22 April 2020   06:55 Diperbarui: 22 April 2020   23:25 75
+
Laporkan Konten
Laporkan Akun
Kompasiana adalah platform blog. Konten ini menjadi tanggung jawab bloger dan tidak mewakili pandangan redaksi Kompas.
Lihat foto
Photo by Rami Al-zayat on Unsplash

Sebelum suami berangkat ke Jawa untuk memperdalam ilmu, kuminta beliau memutus sambungan wifi di rumah kami. Sudah mahal, setiap hari gangguan!

"Yakin?" tanyanya.

Aku mengangguk yakin. Sebab jika beliau pergi, hanya aku yang menggunakan internet. Anak-anak tak terlalu butuh. Sebelum Corona mewabah, ada banyak permainan yang mereka punya bersama teman-temannya di luar sana.

Selama satu semester, aku berinternet ria dengan kuota biasa yang di-tethering dari HP lama ke laptop. HP yang kupakai menggunakan internet dari datanya sendiri, agar kerja tethering tidak berat.

Tidak ada masalah berarti. Jika kartu yang satu lemot, kupakai yang satu lagi. Jika keduanya error, tinggal tutup laptop dan beralih ke kegiatan lain.

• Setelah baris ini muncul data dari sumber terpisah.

-- ==== Sys2Proof/Tests/Slice0.lean ====
section
/-!
SUPPORT. The author's own tests: ill-formed commands are refused; small checks of single steps against worked examples and
tables of the spec; and, for every statement with hypotheses, witnesses: `witness_<statement>_<k>` discharges, by evaluation, every
hypothesis of the k-th clause of the statement on a concrete state and command, and so reaches its conclusion.
-/

namespace Sys2Proof.Tests

open Sys2Proof.Machine

set_option linter.all false
set_option Elab.async false

/-- Parameter bytes from fields: (offset in the packet, bytes, value), little-endian. -/
def pbytes (fs : List (Nat × Nat × Nat)) : List Byte :=
  (List.range 52).map fun i => fs.foldl (fun b f =>
    if f.1 ≤ i + 12 ∧ i + 12 < f.1 + f.2.1 then BitVec.ofNat 8 (f.2.2 / 256 ^ (i + 12 - f.1)) else b) 0

/-- A packet in the ring of context 0, with the sequence number that it expects. -/
def pk (fs : List (Nat × Nat × Nat)) : Packet := { ring := 0, seq := 1, paramLen := 52, params := pbytes fs }

/-- Context 0 with its rings attached and one packet waiting. -/
def ctx0 : Ctx := { Ctx.rest with state := .opened, anchored := true, enable := true, sqTail := 1 }

/-- A compute die in service with its cores in their roles. -/
def up : Die := { rails := .good, bist1 := true, active := 128, reserve := 16,
                  order := List.range 128, spares := (List.range 16).map (128 + ·) }

/-- The state after reset, with the host interface up and context 0 open. -/
def w : State := { State.reset with
  host := { State.reset.host with hostRdy := true, linkUp := true, ctxs := [(0, ctx0)] }
  lines := { State.reset.lines with run := .running, trigLive := true }
  sup := { State.reset.sup with full := true, dies := [0, 1, 2, 3].map fun n => (n, up) }
  pa := { State.reset.pa with mode := .drive }, now := 1000000000 }

/-- A free-running C0 flask 1 with context 0 as tenant and quotas in T1 and T2. -/
def f1 : Flask := { state := .active, mode := .free, tenants := [0], committed := { quota := [(1, 4096, 4096), (2, 4096, 4096)] } }
def wf : State := w.setFlask 1 f1

/-- `wf` with one page of 2 MiB of context 0 at 0x200000, holding `bytes` from its first address on. -/
def wm (bytes : List Byte) : State := vwrite 0 0x200000 bytes { wf with mem := { wf.mem with
  maps := [{ ctx := 0, flask := 1, va := 0x200000, pages := [0], big := true, write := true, own := true }]
  pages := [(0, { used := true, big := true, owner := 1, ctx := 0, homeFrame := 0x2000000 })], made := 1 } }

/-- A command that waits, as a ticket. -/
def tk : Ticket := { ctx := 0, uid := 7, seq := 9, opcode := 0x0000, quiet := false }

/-- A record of `n` bytes from fields: (offset, bytes, value), little-endian. -/
def raw (n : Nat) (fs : List (Nat × Nat × Nat)) : List Byte :=
  (List.range n).map fun i => fs.foldl (fun b f =>
    if f.1 ≤ i ∧ i < f.1 + f.2.1 then BitVec.ofNat 8 (f.2.2 / 256 ^ (i - f.1)) else b) 0

/-- An entry of an operation on tensors, in flight as entry 0 of a pour of context 0 in flask 1, on queue 0 of an engine. -/
def en (op : Nat) (ts : List Nat) : Entry := { op := op, tensors := ts }
def pr (op : Nat) (ts : List Nat) : PourRun := { job := none, ctx := 0, flask := 1, entries := [en op ts], inFlight := [0] }
def run (e op : Nat) (ts : List Nat) (s : State) : State := s.setQueue e 0 { pours := [pr op ts] }

/-- The state and the list that an allocation answers. -/
def okOf (e : Except Nat (State × List Nat)) : State × List Nat := match e with | .ok x => x | .error _ => (State.reset, [])

/-- The state after a kept-alive dip; context 0 detached; a full attention log. -/
def raise (s : State) : State := settle (setFault 7 s)
def shut : State := { w with host := { w.host with ctxs := [(0, { ctx0 with state := .detached })] } }
def fullLog : State := { w with host := { w.host with log := List.replicate 64 ⟨0, 0, 0, 0, 0x3FF, 0⟩ } }
theorem witness_StepRunsFrontCommand_1 (h : Obligations.StepRunsFrontCommand) :
       step { w with pending := [.kaDip, .vinLoss] } = exec .kaDip { w with pending := [.vinLoss] } := h.1 .kaDip _ [.vinLoss]
theorem witness_StepRunsFrontCommand_2 (h : Obligations.StepRunsFrontCommand) : step w = .next w := h.2 w rfl
theorem witness_EveryStepKeepsTheLines (h : Obligations.EveryStepKeepsTheLines) : (raise w).linesFollow :=
     h { w with pending := [.kaDip] } (raise w) (by decide +kernel) rfl
theorem witness_NoCommandStops_1 (h : Obligations.NoCommandStops) :
    ∃ t, exec (.kaDip)
      (w) = .next t := by
  refine ⟨_, (h .kaDip w).choose_spec.1⟩ <;> decide +kernel

theorem witness_PacketWaits_1 (h : Obligations.PacketWaits) :
    ∃ t, exec (.nop (pk []))
      (State.reset) = .next t := by
  refine ⟨_, h _ ⟨0x0000, 0, false, pk []⟩ _ ?_ ?_⟩ <;> decide +kernel

theorem witness_PacketWaits_2 (h : Obligations.PacketWaits) :
    ∃ t, exec (.nop (pk []))
      ({ w with host := { w.host with ctxs := [(0, { ctx0 with state := .closing })] } }) = .next t := by
  refine ⟨_, h _ ⟨0x0000, 0, false, pk []⟩ _ ?_ ?_⟩ <;> decide +kernel

theorem witness_PacketRefusedByChecks_1 (h : Obligations.PacketRefusedByChecks) :
    ∃ t, exec (.ackAttention { pk [] with paramLen := 3 })
      (w) = .next t := by
  refine ⟨_, h.1 _ ⟨0x0003, 4, true, { pk [] with paramLen := 3 }⟩ _ 3 ?_ ?_ ?_ ?_⟩ <;> decide +kernel

theorem witness_PacketRefusedByChecks_2 (h : Obligations.PacketRefusedByChecks) :
    ∃ t, exec (.undefinedOpcodePacket 0xFFFF (pk []))
      (w) = .next t := by
  refine ⟨_, h.2.1 0xFFFF _ _ 1 ?_ ?_ ?_⟩ <;> decide +kernel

Tapi ketika suami pulang, sebagaimana umumnya laki-laki, beliau tak sabar dengan hal-hal demikian. Mengganti device, pindah data, dll, itu baginya merepotkan. Maka belum sepekan di rumah, langsung diteleponnya pihak provider untuk memasang kembali wifi di rumah.

Kulihat sisa kuotaku masing-masing masih bergiga-giga. Malah suamiku sendiri masih punya 30GB di kartu mahalnya. Asli tak habis pikir, kenapa sih tak menunggu habis kuota dulu. Begini kan jadi mubazir!

Sedikit pun tak kulayangkan protes, pokoknya sebisa mungkin jangan ada keributan. Itu menguras tenaga. Kubagi-bagikan kuotaku ke keponakan, yang membuat pulsaku ikut terkuras. Suami masih sering keluar rumah (waktu itu Jambi masih sangat aman), jadi ia masih berusaha menghabiskan kuota sebanyak itu saat di luar. Tetap tak habis juga!

Tak lebih dari sepekan kemudian, status Jambi berubah. ODP bermunculan, wali kota mulai mengeluarkan instruksi. Seiring bergantinya hari, sekolah diliburkan, kegiatan masyarakat dikurangi. Sampai seperti sekarang, semua orang harus di rumah dan internet jadi kebutuhan utama setelah urusan dapur.

Keponakanku belum setengah bulan sudah kehabisan kuota untuk kegiatan belajar daring. Mending kalau pakai kartu "pelajar" yang murah meriah tapi lemot itu. Ia pakai kartu "bapak-bapak" yang kadang lemot juga tapi lumayan oke. Dan mahal. Kupakai istilah ngasal, tapi pembaca insyaallah paham.

Itu baru satu orang. Di rumahnya paling tidak ada tiga orang yang butuh internet setiap hari untuk urusan penting. Sekadar game dan streaming tidak dihitung.

Ketika iparku ingin ikut pasang wifi, ternyata ada biaya ini itu yang harus dibayar di awal. Tidak seperti kami atau pelanggan sebelum wabah yang bebas biaya pasang. Selain itu, kulihat sekarang wifi kami hampir tak pernah gangguan. Tarifnya juga lebih murah, entah paket apa yang dipilih suami. Soal kecepatan, sama seperti sebelumnya!

Melihat semua itu, tahulah aku mengapa sabar itu dikatakan berat tapi manis buahnya. Coba kalau dulu suami menunggu kuota kami habis, tentu nasib kami sama dengan abangku atau orang lain yang baru merasa sangat butuh lalu ikut pasang wifi.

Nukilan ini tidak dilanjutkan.